Saturday, January 21, 2006

 

Crime really is coming down

Crime is something which concerns everyone and is always a political football, especially at election times. But is the situation as bad as we are often led to believe? Certainly it used to be bad. The BBC Panorama programme on 2 August 1993 revealed how widespread the perception of crime is in the UK. In a study commissioned by the BBC, majorities were found who had been burgled in the previous year and who expected to be burgled again. Crime is ubiquitous and all-pervading. Many people can recall a different era when it was safe to leave a car unlocked for half an hour or more or to leave doors unlocked at night. Not now. In 1921, a mere 103,000 notifiable offences were recorded; by 1979, the number was 2.5 million; by 1993, it had increased to an alarming 5.7 million, a 128 per cent increase in fourteen years. During the mid-1990s the figures began to fall, although the first two years of the new millennium witnessed a new upward curve.
According to the British Crime Survey, a survey of victims, not reported offences, (and widely regarded by criminologists as the most reliable indicator of crime trends) 1992, 94 per cent of all notified crimes were against property, while 5 per cent were crimes of violence. By 2002 the BCS showed, contrary to recorded figures, a surprising drop back down to the levels of the early 1980s.
Figures for 1998 exceeded 5 million but reflected a new way of recording crime that counted every crime suffered by a victim, e.g. a man stealing six cars is now recorded as six offences not one. In addition, new categories of crime were recorded, including ‘possession of drugs’ and ‘common assault’. This tended to inflate crime figures misleadingly.

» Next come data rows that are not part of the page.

/-- Moves the core's leases, requests and jobs to the successor's clause engines (R217, R258). -/
def moveEngines (s : State) (c d : Nat) : State :=
  let cl := clauseOfCore c
  let cd := clauseOfCore d
  let a := clauseOf s cl
  let mineL := a.leases.filter (fun l => l.core == c)
  let s := mineL.foldl (fun s l => (List.range l.places.length).foldl (fun s i => parkTile s cl c l.ctx i) s) s
  let a := clauseOf s cl
  let leases := (a.leases.filter (fun l => l.core == c)).map (fun (l : Lease) => { l with core := d })
  let reqs := (a.leaseReqs.filter (fun r => r.core == c)).map (fun (r : LeaseReq) => { r with core := d })
  let sreqs := (a.sigReqs.filter (fun r => r.core == c)).map (fun (r : SigReq) => { r with core := d })
  let sigs := a.sigLeases.filter (fun l => l.core == c)
  let s := modClause s cl (fun k => { k with
    leases := k.leases.filter (fun l => l.core != c)
    leaseReqs := k.leaseReqs.filter (fun r => r.core != c)
    sigReqs := k.sigReqs.filter (fun r => r.core != c)
    sigLeases := k.sigLeases.filter (fun l => l.core != c)
    copies := k.copies.map (fun j => if j.core = c then { j with core := d } else j)
    colls := k.colls.map (fun j => if j.core = c then { j with core := d } else j)
    missQueue := if cl = cd then k.missQueue.map (fun e => (e.1, if e.2.core = c then { e.2 with core := d } else e.2)) else k.missQueue
    current := match k.current with
      | some (x, y) => if x = c then none else some (x, y)
      | none => none
    sigCurrent := match k.sigCurrent with
      | some (x, y) => if x = c then none else some (x, y)
      | none => none })
  let s := modClause s cd (fun k => { k with
    leases := k.leases ++ leases
    leaseReqs := k.leaseReqs ++ reqs
    sigReqs := k.sigReqs ++ sreqs })
  sigs.foldl (fun s (l : SigLease) =>
    if cl = cd then modClause s cd (fun k => { k with sigLeases := k.sigLeases ++ [{ l with core := d }] })
    else
      let to_ := (sigFree (clauseOf s cd)).take l.slots.length
      let old := (clauseOf s cl).sigSlots
      let s := modClause s cl (fun k => { k with sigSlots := l.slots.foldl (fun t i => tdel t i) k.sigSlots })
      modClause s cd (fun k => { k with
        sigLeases := k.sigLeases ++ [{ l with core := d, slots := to_ }]
        sigSlots := (l.slots.zip to_).foldl (fun t p => match tget old p.1 with
          | some x => tset t p.2 x
          | none => tdel t p.2) k.sigSlots })) s

/-- Adds two lists of four counts. -/
def addCounts (a b : List Nat) : List Nat := (List.range 4).map (fun i => a.getD i 0 + b.getD i 0)

/-- Sending-table entries with those of the removed core under the successor's name, one for a destination and context. -/
def renameSends (from_ to_ : Node) (es : List SendEntry) : List SendEntry :=
  es.foldl (fun acc e =>
    let e := if e.dst = from_ then { e with dst := to_ } else e
    match acc.find? (fun x => x.dst == e.dst && x.ctx == e.ctx) with
    | some x => replaceFirst (fun y => y == x)
        (fun x => { x with counts := addCounts x.counts e.counts, used := Nat.max x.used e.used, since := Nat.min x.since e.since }) acc
    | none => acc ++ [e]) []

/-- What the removed core's port has counted, or holds, for a context goes to the successor's (R160). -/
def moveArrivals (s : State) (d : Nat) (x : Nat × CtxCore) : State :=
  if x.2.arrivals.isEmpty && x.2.heldFlags.isEmpty then s
  else modCtx s d x.1 (fun y =>
    let y := x.2.arrivals.foldl (fun y a => setArrivals y a.1 (addCounts (arrivalCounts y a.1) a.2)) y
    { y with heldFlags := y.heldFlags ++ x.2.heldFlags })

/-- Names the successor wherever other parts of the module name the core: phasers, launches, invalidations, walkers, watched lines,
sending tables, and buffered collective steps. Arrival tables start again from nothing outstanding for the core as a source (R162). -/
def renameCore (s : State) (c d : Nat) : State :=
  let from_ := nodeOf s c
  let to_ := nodeOf s d
  let ag : AgentId → AgentId := fun a => if a.core = c then { a with core := d } else a
  let addr : Nat → Nat := fun n => if n = from_.addr then to_.addr else n
  { s with
    cores := s.cores.map (fun k => (k.1, { k.2 with
      watch := k.2.watch.map (fun w => { w with line := lineOf (poolMoved c d (w.line * 64)) })
      sendTab := renameSends from_ to_ k.2.sendTab
      ctxs := k.2.ctxs.map (fun x => (x.1, { x.2 with arrivals := x.2.arrivals.filter (fun r => r.1 != from_) })) }))
    clauses := s.clauses.map (fun k => (k.1, { k.2 with
      colls := k.2.colls.map (fun j => { j with awaits := j.awaits.map (fun a => (addr a.1, a.2)), inbox := j.inbox.map (fun m => (addr m.1, m.2)) }) }))
    dies := s.dies.map (fun k => (k.1, { k.2 with
      requests := k.2.requests.map (fun r => { r with agent := ag r.agent })
      phasers := k.2.phasers.map (fun p => (p.1, { p.2 with
        members := p.2.members.map (fun m => if m.core = c then { m with core := d } else m) })) }))
    launches := s.launches.map (fun l => { l with agent := ag l.agent })
    walks := s.walks.map (fun w => (w.1, if w.2.agent.core = c then
      { w.2 with agent := ag w.2.agent, pool := if w.2.pool = clauseOfCore c then clauseOfCore d else w.2.pool } else w.2))
    memos := s.memos.map (fun m => if m.core = c then { m with core := d } else m)
    locks := s.locks.map (fun l => { l with agent := ag l.agent })
    mailboxes := s.mailboxes.map (poolMoved c d)
    faultPending := s.faultPending.map (fun r => if r.1 = c then (d, r.2) else r)
    invals := s.invals.map (fun v => (v.1, { v.2 with agent := ag v.2.agent })) }

/-- Moves what the core holds: contexts, slots, messages, tables (R90 step 2). -/
def moveCore (s : State) (c d : Nat) (places : List (Nat × Nat)) : State :=
  let cs := movedCtxs s c
  let k := coreOf s c
  let s := giveArea s c d
  let s := cs.foldl (fun s x => copyPool s c d x) s
  let s := modCore s d (fun m => { m with
    ctxs := k.ctxs.foldl (fun t x => if cs.contains x.1 then tset t x.1 x.2 else t) m.ctxs })
  let s := (k.ctxs.filter (fun x => !cs.contains x.1)).foldl (fun s x => moveArrivals s d x) s
  let s := copyFrames s c d cs
  let s := moveSlots s c d
  let s := modCore s d (fun m => { m with
    waiting := m.waiting ++ k.waiting.map (renameMiss places)
    away := m.away ++ k.away.map (rehome s c d)
    migrating := m.migrating ++ k.migrating
    refused := m.refused ++ k.refused
    recency := m.recency ++ k.recency.filter (fun x => !m.recency.contains x)
    watch := (m.watch ++ k.watch).take 16
    unacked := m.unacked ++ k.unacked
    lastSeq := m.lastSeq ++ k.lastSeq
    rotation := m.rotation ++ k.rotation })
  modCore (moveGuests s c d) c (fun k => { Core.init with
    saveb := k.saveb
    tvec := k.tvec
    quiesced := true
    successor := some d })

/-- Rewrites a context's core-map entries that name the core, and raises its generation (R90 step 3, R41). -/
def remapCtx (s : State) (c d ctx : Nat) : State :=
  let from_ := nodeOf s c
  let to_ := nodeOf s d
  let e := { CtxEntry.zero with cmapb := ctxWord s ctx 3, cmapn := ctxWord s ctx 4 }
  let base := bits e.cmapb 47 2 * 4
  let ls := (List.range (Nat.min e.cmapn.toNat 0x200000)).filter (fun l => cmapEntry s e l == some from_)
  if ls.isEmpty then s
  else
    let s := ls.foldl (fun s l => writeBytes s 0 (base + 4 * l) (leBytes 4 (2 ^ 31 + to_.addr))) s
    writeWord s 0 (ctxEntryLoc s ctx) (ctxWord s ctx 0 + 0x1000000000000#64)

/-- A message, or a drain's wake, that its sender addressed to a core that the successor now stands for. -/
def forwarded (s : State) (d : Nat) (p : Packet) : Bool :=
  takerOf s p.dst == some d && p.dst != nodeOf s d && isMessage p

/-- Messages in flight to the removed core, those lost on the way or refused among them, go to its successor, ahead of those sent later,
in their order (R90, R66). -/
def forwardMessages (s : State) (d : Nat) : State :=
  let ns := (s.net.filter (fun p => forwarded s d p.2)).map (fun p => p.1)
  ns.foldl (fun s n =>
    match tget s.net n with
    | some p => messageArrival (movePkt s n { p with intact := true, ring := RingTrip.off } .arrived) n
    | none => s) s

/-- The messages in the miss queue of a clause that the core leaves stand in the successor's clause, where their version misses find
them (R91, R242). -/
def moveMisses (s : State) (c d : Nat) (places : List (Nat × Nat)) : State :=
  let es := (missesOf s c).filterMap (fun e => (tget places e.1).map (fun n => (n, { e.2 with core := d })))
  if places.isEmpty then s
  else
    modClause (modClause s (clauseOfCore c) (fun k => { k with missQueue := k.missQueue.filter (fun e => e.2.core != c) }))
      (clauseOfCore d) (fun k => { k with missQueue := es.foldl (fun t e => tset t e.1 e.2) k.missQueue })

/-- The core is quiesced at an instruction boundary: its phrase splits, and no activation issues on it (R90, R85). -/
def quiesce (s : State) (c : Nat) : State :=
  let s := match (coreOf s c).phrase with
    | some p => dissolve s p
    | none => s
  modCore s c (fun k => { k with quiesced := true })

/-- EVENT CORE_REMOVAL (R90): the core is quiesced; once its accesses are performed, what it holds moves to the successor, the
core maps name the successor, and the messages held or in flight go to it. -/
def coreRemoval (s : State) (c d : Nat) : State :=
  if isApp c || (coreOf s c).successor.isSome then s
  else
    let s := quiesce s c
    if !removalReady s c d then s
    else
      let places := missPlaces s c d
      let s := renameCore (moveCore (moveMisses (moveEngines s c d) c d places) c d places) c d
      let s := ((List.range 4096).filter (fun x => ctxState s x == 1)).foldl (fun s x => remapCtx s c d x) s
      forwardMessages s d

end Sys2Proof.Machine
end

Using the ‘old rules’, the 1998 figures revealed the sixth successive annual fall, although the subsequent increases up to 2002 were relatively small. From there annual BCS figures showed surprisingly large reductions. Figures for domestic burglary fell by one fifth during the twelve months from 2003-4 to 2004-5; vehicle thefts fell by 11 per cent during the same period and violent crime by 7 per cent. The figures recorded by police tend to be less cheering as they are often in conflict with the Home Office’s BCS. So, for example, Home Office experts challenge that violent crime has really increased and attribute the difference to changes in reporting and recording practices. Hazel Blears, the Home office minister added, back in 2005, that the pattern of crime recording had changed with people more likely than before to report low-level scuffles to the police and to the ‘increased activity of police on Friday and Saturday nights in city centres.’

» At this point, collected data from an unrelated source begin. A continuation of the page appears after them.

/-- EVENT TILE_MOVE_COMPLETE (R219). -/
def execTileMoveComplete (clause : Nat) (s : State) : Host.Outcome State Fault Refusal := .next (tileMoveComplete s clause)

/-- EVENT LEASE_FORFEIT (R220). -/
def execLeaseForfeit (clause : Nat) (s : State) : Host.Outcome State Fault Refusal := .next (leaseForfeit s clause)

/-- EVENT MATRIX_COMMAND_RUN (R218). -/
def execMatrixCommandRun (clause : Nat) (s : State) : Host.Outcome State Fault Refusal := .next (matrixCommandRun s clause)

/-- EVENT DRAIN_SIZE_REPLY (R222). -/
def execDrainSizeReply (clause : Nat) (s : State) : Host.Outcome State Fault Refusal := .next (drainSizeReply s clause)

/-- EVENT DRAIN_WRITE_ARRIVAL (R222). -/
def execDrainWriteArrival (n : Nat) (s : State) : Host.Outcome State Fault Refusal := .next (drainWriteArrival s n)

/-- EVENT COPY_TRANSFER_COMPLETE (R225). -/
def execCopyTransferComplete (clause tid : Nat) (s : State) : Host.Outcome State Fault Refusal := .next (copyComplete s clause tid)

/-- EVENT COPY_PROMISE_EXPIRE (R226). -/
def execCopyPromiseExpire (clause tid : Nat) (s : State) : Host.Outcome State Fault Refusal := .next (copyPromiseExpire s clause tid)

/-- EVENT COPY_CANCEL_STOP (R363). -/
def execCopyCancelStop (clause tid : Nat) (s : State) : Host.Outcome State Fault Refusal := .next (copyCancelStop s clause tid)

/-- EVENT COLLECTIVE_STEP_RUN (R231). -/
def execCollectiveStepRun (clause handle : Nat) (s : State) : Host.Outcome State Fault Refusal := .next (collStep s clause handle)

/-- EVENT COLLECTIVE_STEP_ARRIVAL (R232). -/
def execCollectiveStepArrival (n : Nat) (s : State) : Host.Outcome State Fault Refusal := .next (stepArrival s n)

/-- EVENT COLLECTIVE_ABORT_NOTICE (R232). -/
def execCollectiveAbortNotice (n : Nat) (s : State) : Host.Outcome State Fault Refusal := .next (abortArrival s n)

/-- EVENT SWEEP_BEAT (R249). -/
def execSweepBeat (core : Nat) (s : State) : Host.Outcome State Fault Refusal := .next (sweepBeat s core)

/-- EVENT REMOTE_CHANGE_ARRIVAL (R251). -/
def execRemoteChangeArrival (n : Nat) (s : State) : Host.Outcome State Fault Refusal := .next (remoteChangeArrival s n)

/-- EVENT VALUE_WRITE_ARRIVAL (R404). -/
def execValueWriteArrival (n : Nat) (s : State) : Host.Outcome State Fault Refusal := .next (valueWriteArrival s n)

/-- EVENT SIGNATURE_LEASE_GRANT (R257). -/
def execSignatureLeaseGrant (clause : Nat) (s : State) : Host.Outcome State Fault Refusal := .next (sigGrant s clause)

/-- EVENT SIGNATURE_COMMAND_RUN (R256). -/
def execSignatureCommandRun (clause : Nat) (s : State) : Host.Outcome State Fault Refusal := .next (sigCommandRun s clause)

/-- EVENT EVWAIT_TIMEOUT (R72). -/
def execEvwaitTimeout (core : Nat) (s : State) : Host.Outcome State Fault Refusal := .next (evwaitTimeout s core)

/-- EVENT MWAIT_TIMEOUT (R361). -/
def execMwaitTimeout (core : Nat) (s : State) : Host.Outcome State Fault Refusal := .next (mwaitTimeout s core)

/-- EVENT WFE_TIMEOUT (R314). -/
def execWfeTimeout (core : Nat) (s : State) : Host.Outcome State Fault Refusal := .next (wfeTimeout s core)

/-- EVENT SLEEP_EXPIRE (R313). -/
def execSleepExpire (core : Nat) (s : State) : Host.Outcome State Fault Refusal := .next (sleepExpire s core)

/-- EVENT WITHHELD_PASSES_ISSUED (R13). -/
def execWithheldPassesIssued (s : State) : Host.Outcome State Fault Refusal := .next (withheldPassesIssued s)

/-- EVENT MESH_PACKET_ARRIVAL (R24). -/
def execMeshPacketArrival (n : Nat) (s : State) : Host.Outcome State Fault Refusal := .next (meshPacketArrival s n)

/-- EVENT INVALIDATION_COMPLETE (R141). -/
def execInvalidationComplete (n : Nat) (s : State) : Host.Outcome State Fault Refusal := .next (invalidationComplete s n)

/-- EVENT EVENT_VECTOR_HOME_MOVE (R55). -/
def execEventVectorHomeMove (ctx : Nat) (s : State) : Host.Outcome State Fault Refusal := .next (homeMove s ctx)

/-- EVENT CORE_REMOVAL (R90). -/
def execCoreRemoval (core successor : Nat) (s : State) : Host.Outcome State Fault Refusal := .next (coreRemoval s core successor)

/-- EVENT RESERVED_ENCODING (R280): the fetched word is no instruction; the activation at issue raises ILLEGAL with the word (R280). -/
def execReservedEncoding (word : BitVec 32) (s : State) : Host.Outcome State Fault Refusal :=
  issue ⟨word.setWidth 64, 4, false, false, false, [], none⟩ (fun s => .trap s .illegal (word.setWidth 64)) s

/-- EVENT INSTRUCTION_FETCH_FAULT (R107): the fetch at pc fails; the activation raises the cause with the faulting address. -/
def execInstructionFetchFault (cause : Cause) (va : Word) (s : State) : Host.Outcome State Fault Refusal :=
  issue ⟨0, 4, false, false, false, [], none⟩ (fun s => .trap s cause va) s

end Sys2Proof.Machine
end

Reductions in burglary though matched exactly, prompting the assistant director of Home Office research, Jon Simmons, to note at the time that it was the biggest fall registered since 1915, bringing overall numbers back to the level of 1981. This means the risk of being burgled had declined from once every 58 years from a high of once every 27 years in 1995. Moreover, apparent increases in sexual crimes were explicable, according to the Home Office, by the fact that a new crime- indecent exposure- had been added to this category. Using BCS figures the overall reduction in crime since the 1995 peak, was a massive and unprecedented 44 per cent.
And yet figures for fear of crime show that over half the public think crime is still increasing and not reducing as it almost certainly is. maybe our police are not as bad as they are often painted?